Note: This article was originally posted on by Suresh Nageswaran, and has been migrated to the Northway web site to maintain the content online.

Compilers and interpreters have always interested me. When I started tinkering with LoadRunner’s implementation, the initial motivation was simply to try an get an understanding of the engine under the hood. The idea was to acquire an edge by going from the documented to the undocumented. This approach bears rich dividends with avenues to extending the tool and using innovative debugging options being thrown open to the seeker.

So what’s inside the bonnet ?

It quickly becomes clear that the LoadRunner compiler is a native ANSI C implementation. This can be easily verified by looking at \bin\lcc.txt and \bin\gcpp.txt.

Mercury Interactive simply took two disparate opensource tools and stuck them together and created an interpreter interface as a front end. The tools I’m talking about are:

The tools I used to acquire this re-engineered understanding were rather simple: Dependency Walker (for looking at exports and function signatures) and TextPad(for parsing reg-exps on Win32 platforms).
Dependency Walker 2.0 comes with a rather nifty feature called Application Profiling. This is a technique used to watch a running application to see what modules it loads. Dynamically loaded modules that are not necessarily reported in any on the import tables of other modules can be detected this way.

Figure 1: Dependency Walker Application Profiler

We start from our friend MDRV.exe (Multi-threaded Driver Process) who sits smugly in the bin folder. This process does a whole bunch of things including:

  • Invoking the compiler to compile LR code
  • Invoking the interpreter (effectively acting a runtime)
  • Actually running on a generator host
  • Debugging

The figure below shows what MDRV throws up as options when invoked at the command line.

Figure 2: mdrv.exe

To understand MDRV from a runtime perspective is to compare it to the Win32 and Java platforms.

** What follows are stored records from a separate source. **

-- ==== Sys2Proof/Machine/Ops.lean ====
section
/-! DEFINITION. The named operations over registers, memory, stack and display, and taking a fault. -/

namespace Sys2Proof.Machine

/-- A raised fault on its way to the record: the cause and the `info` of R301. -/
structure Trap where
  cause : Fault
  info  : Option Nat
  deriving DecidableEq, Repr

/-- The numeric code of a cause (R301). -/
def Fault.code : Fault → Nat
  | .decodeError => 1
  | .stackUnderflow => 2
  | .fetchOutOfRange => 3
  | .dataOutOfRange => 4
  | .keyIndexOutOfRange => 5
  | .indexOverflow => 6
  | .stackOverflow => 7
  | .aliasRefused => 8

/-! ### General registers -/

/-- `V[x]` (R11, R20). -/
def State.reg (s : State) (x : Reg) : Byte := s.v[x.toNat]'x.isLt

/-- `V[x] <- b` (R11). A write to `V[0xF]` is a write to the flag and the other way round (R21). -/
def State.setReg (s : State) (x : Reg) (b : Byte) : State := { s with v := s.v.set x.toNat b x.isLt }

/-- `V[x], V[x+1], ... <- bytes`, ascending, for a first register number given as a natural number (R266). -/
def State.setRegs (s : State) (k : Nat) : List Byte → State
  | [] => s
  | b :: bs => (s.setReg (BitVec.ofNat 4 k) b).setRegs (k + 1) bs

/-- `V[0]` to `V[x]`, ascending (R264). -/
def State.regsUpTo (s : State) (x : Reg) : List Byte :=
  (List.range (x.toNat + 1)).map fun k => s.reg (BitVec.ofNat 4 k)

/-! ### Memory -/

/-- The byte at an address: a listed cell, else the reset contents. -/
def Memory.read (initial : Nat → Byte) : Memory → Nat → Byte
  | [], a => initial a
  | (k, b) :: m, a => if k = a then b else Memory.read initial m a

/-- The memory without a cell for `a`. -/
def Memory.drop (m : Memory) (a : Nat) : Memory := m.filter fun c => c.1 != a

/-- Put a cell into its place in a memory that has none for its address. -/
def Memory.place (a : Nat) (b : Byte) : Memory → Memory
  | [] => [(a, b)]
  | (k, c) :: m => if a < k then (a, b) :: (k, c) :: m else (k, c) :: Memory.place a b m

/-- Write a byte, keeping the canonical form: the reset value is not listed. -/
def Memory.write (initial : Nat → Byte) (m : Memory) (a : Nat) (b : Byte) : Memory :=
  if b = initial a then m.drop a else Memory.place a b (m.drop a)

/-- The canonical form from an address on: addresses strictly rising and inside the address space, no
cell equal to what its address reads as unlisted. -/
def Memory.wfFrom (initial : Nat → Byte) : Nat → Memory → Bool
  | _, [] => true
  | low, (k, b) :: m =>
    decide (low ≤ k) && decide (k < memSize) && b != initial k && Memory.wfFrom initial (k + 1) m

/-- The canonical form of a memory. -/
def Memory.wf (initial : Nat → Byte) (m : Memory) : Bool := Memory.wfFrom initial 0 m

/-- `M[a]` (R11, R40). -/
def State.byteAt (s : State) (a : Nat) : Byte := Memory.read (initialByte s.params) s.mem a

/-- `M[a] <- b`. Outside the address space there is no byte to write (R60): nothing is written; every
access checks its range first (R64), so no instruction gets there. Log entry 10. -/
def State.setByte (s : State) (a : Nat) (b : Byte) : State :=
  if a < memSize then { s with mem := Memory.write (initialByte s.params) s.mem a b } else s

/-- `M[a], M[a+1], ... <- bytes`, ascending. -/
def State.setBytes (s : State) (a : Nat) : List Byte → State
  | [] => s
  | b :: bs => (s.setByte a b).setBytes (a + 1) bs

/-- `M[a], M[a+1], ..., M[a+n-1]`. -/
def State.bytesAt (s : State) (a n : Nat) : List Byte := (List.range n).map fun r => s.byteAt (a + r)

/-- The lowest address beyond 0xFFF among `a`, `a + 1`, ..., `a + n - 1`, if there is one. -/
def firstOutside (a n : Nat) : Option Nat :=
  ((List.range n).map (a + ·)).find? fun b => decide (0xFFF < b)

/-- The range check of an instruction that accesses the `n` bytes from `a` on (R64): it comes before
every write, and reports the lowest offending address (R301, R303). -/
def checkRange (a n : Nat) : Except Trap Unit :=
  match firstOutside a n with
  | some bad => .error ⟨.dataOutOfRange, some bad⟩
  | none => .ok ()

/-- Read the `n` bytes from `a` on, after their range check (R62, R64). -/
def loadBlock (a n : Nat) (s : State) : Except Trap (List Byte) :=
  (checkRange a n).map fun _ => s.bytesAt a n

/-- Write bytes from `a` on, ascending, after their range check (R63, R64). -/
def storeBlock (a : Nat) (bytes : List Byte) (s : State) : Except Trap State :=
  (checkRange a bytes.length).map fun _ => s.setBytes a bytes

/-- `MemRead(a, 1)` (R62). -/
def memRead (a : Nat) (s : State) : Except Trap Byte := (checkRange a 1).map fun _ => s.byteAt a

/-- `MemWrite(a, 1, b)` (R63). -/
def memWrite (a : Nat) (b : Byte) (s : State) : Except Trap State := (checkRange a 1).map fun _ => s.setByte a b

/-! ### Stack -/

/-- `STACK_DEPTH` is a number and `len(S) = STACK_DEPTH` (R31). -/
def State.stackFull (s : State) : Bool :=
  match s.params.stackDepth with
  | some depth => s.stack.length == depth
  | none => false

/-- `push(v)` (R31). -/
def push (a : Word) (s : State) : Except Trap State :=
  if s.stackFull then .error ⟨.stackOverflow, none⟩ else .ok { s with stack := a :: s.stack }

/-- `pop()` (R32): the top entry and the state without it. -/
def pop (s : State) : Except Trap (Word × State) :=
  match s.stack with
  | [] => .error ⟨.stackUnderflow, none⟩
  | a :: rest => .ok (a, { s with stack := rest })

/-! ### Program counter -/

/-- The address after this instruction: FETCH "advances PC by 2" (R26, R91). It is also what a taken skip
does once more (R140). -/
def State.advance (s : State) : State := { s with pc := s.pc + 2#16 }

/-- `PC <- a`. -/
def State.jump (s : State) (a : Word) : State := { s with pc := a }

/-! ### Display -/

/-- `Disp[c, r]` (R34); no pixel off the grid is set. -/
def Grid.pixel (g : Grid) (c r : Nat) : Bool :=
  if h : c < 64 ∧ r < 32 then (g[r]'h.2)[c]'h.1 else false

/-- `Disp[c, r] <- Disp[c, r] XOR 1` (R220); off the grid there is no pixel. -/
def Grid.flip (g : Grid) (c r : Nat) : Grid :=
  if h : c < 64 ∧ r < 32 then g.set r ((g[r]'h.2).set c (!((g[r]'h.2)[c]'h.1)) h.1) h.2 else g

/-- Every pixel false (R130, R350). -/
def Grid.blank : Grid := Vector.replicate 32 (Vector.replicate 64 false)

/-! ### Taking a fault -/

/-- Fault entry (R305, R306), from the state BEFORE the STEP: the record is written and nothing else
changes, so `PC` is still the faulting instruction's address. There is no return from a fault (R308):
only the host's RESET clears the record. -/
def takeFault (opcode : Option Word) (t : Trap) (s : State) : State :=
  { s with fault := some { cause := t.cause, pc := s.pc, opcode := opcode, info := t.info } }

/-- Execute an instruction from the state before its STEP: its pseudocode runs on the state after FETCH's
advance, and its result stands unless it raises, when everything the STEP did is discarded and the fault
is taken (R90, R306). The opcode recorded is the instruction's word, the one it was fetched from (R305). -/
def commit (i : Instr) (s : State) (body : State → Except Trap State) : Host.Outcome State Fault Refusal :=
  match body s.advance with
  | .ok t => .next t
  | .error t => .next (takeFault (some (encode i)) t s)

/-- The same for pseudocode that raises nothing. -/
def commitPure (s : State) (body : State → State) : Host.Outcome State Fault Refusal :=
  .next (body s.advance)

end Sys2Proof.Machine
end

Here’s a simple comparison.

Win32 World
Input Process Output
.c Compiler .obj
.obj / .lib Linker .exe
.exe / .dll Runtime [Explorer] Parsed into
machine opcode
Java World
Input Process Output
.java Javac Compiler .class
No Linker
.class Runtime [JVM] Coverted into
machine opcode
LoadRunner World
Input Process Output
.c GNU CPP combined_XX.c;
LCC CCI .ci Compiled Image
.usr + .ci Runtime [MDRV] Converted into
machine opcode

So now that we have a little more insight into the compilation process, let’s walk through the process step by step.

We start with a barebones script – one having exactly one action with maybe an lr_output_message() and invoke MDRV on it for only the compilation part. Initially the script has only the following files:

vuser_init.c, Action.c, vuser_end.c, default.cfg, default.usp, BareScript.usr.

The command-line arguments look like this:

mdrv.exe -usr BareScript.usr -compile_only

Application profiling on this automatically causes invocation of cpp.exe. The command-line options passed to CPP.EXE are captured by the App Profiler. Here’s what it looks like:

Program Executable: c:\loadrunner\bin\CPP.EXE
Program Arguments: -f”c:\projects\loadrunner\barescript\options.txt”

MDRV has created a couple of files prior to invoking the C PreProcessor. The first is combined_BareScript.c – which actually serves the purpose of being a header file.
Here’s what it has:
#include “lrun.h”
#include “vuser_init.c”
#include “Action.c”
#include “vuser_end.c”

The other file created was pre_cci.c which is a concatenation of all our C source files and the lrun.h header file. The lrun.h header contains declarations to various LR API functions we use – particularly the lr_output_message() – and this external symbol can only be resolved if this is present.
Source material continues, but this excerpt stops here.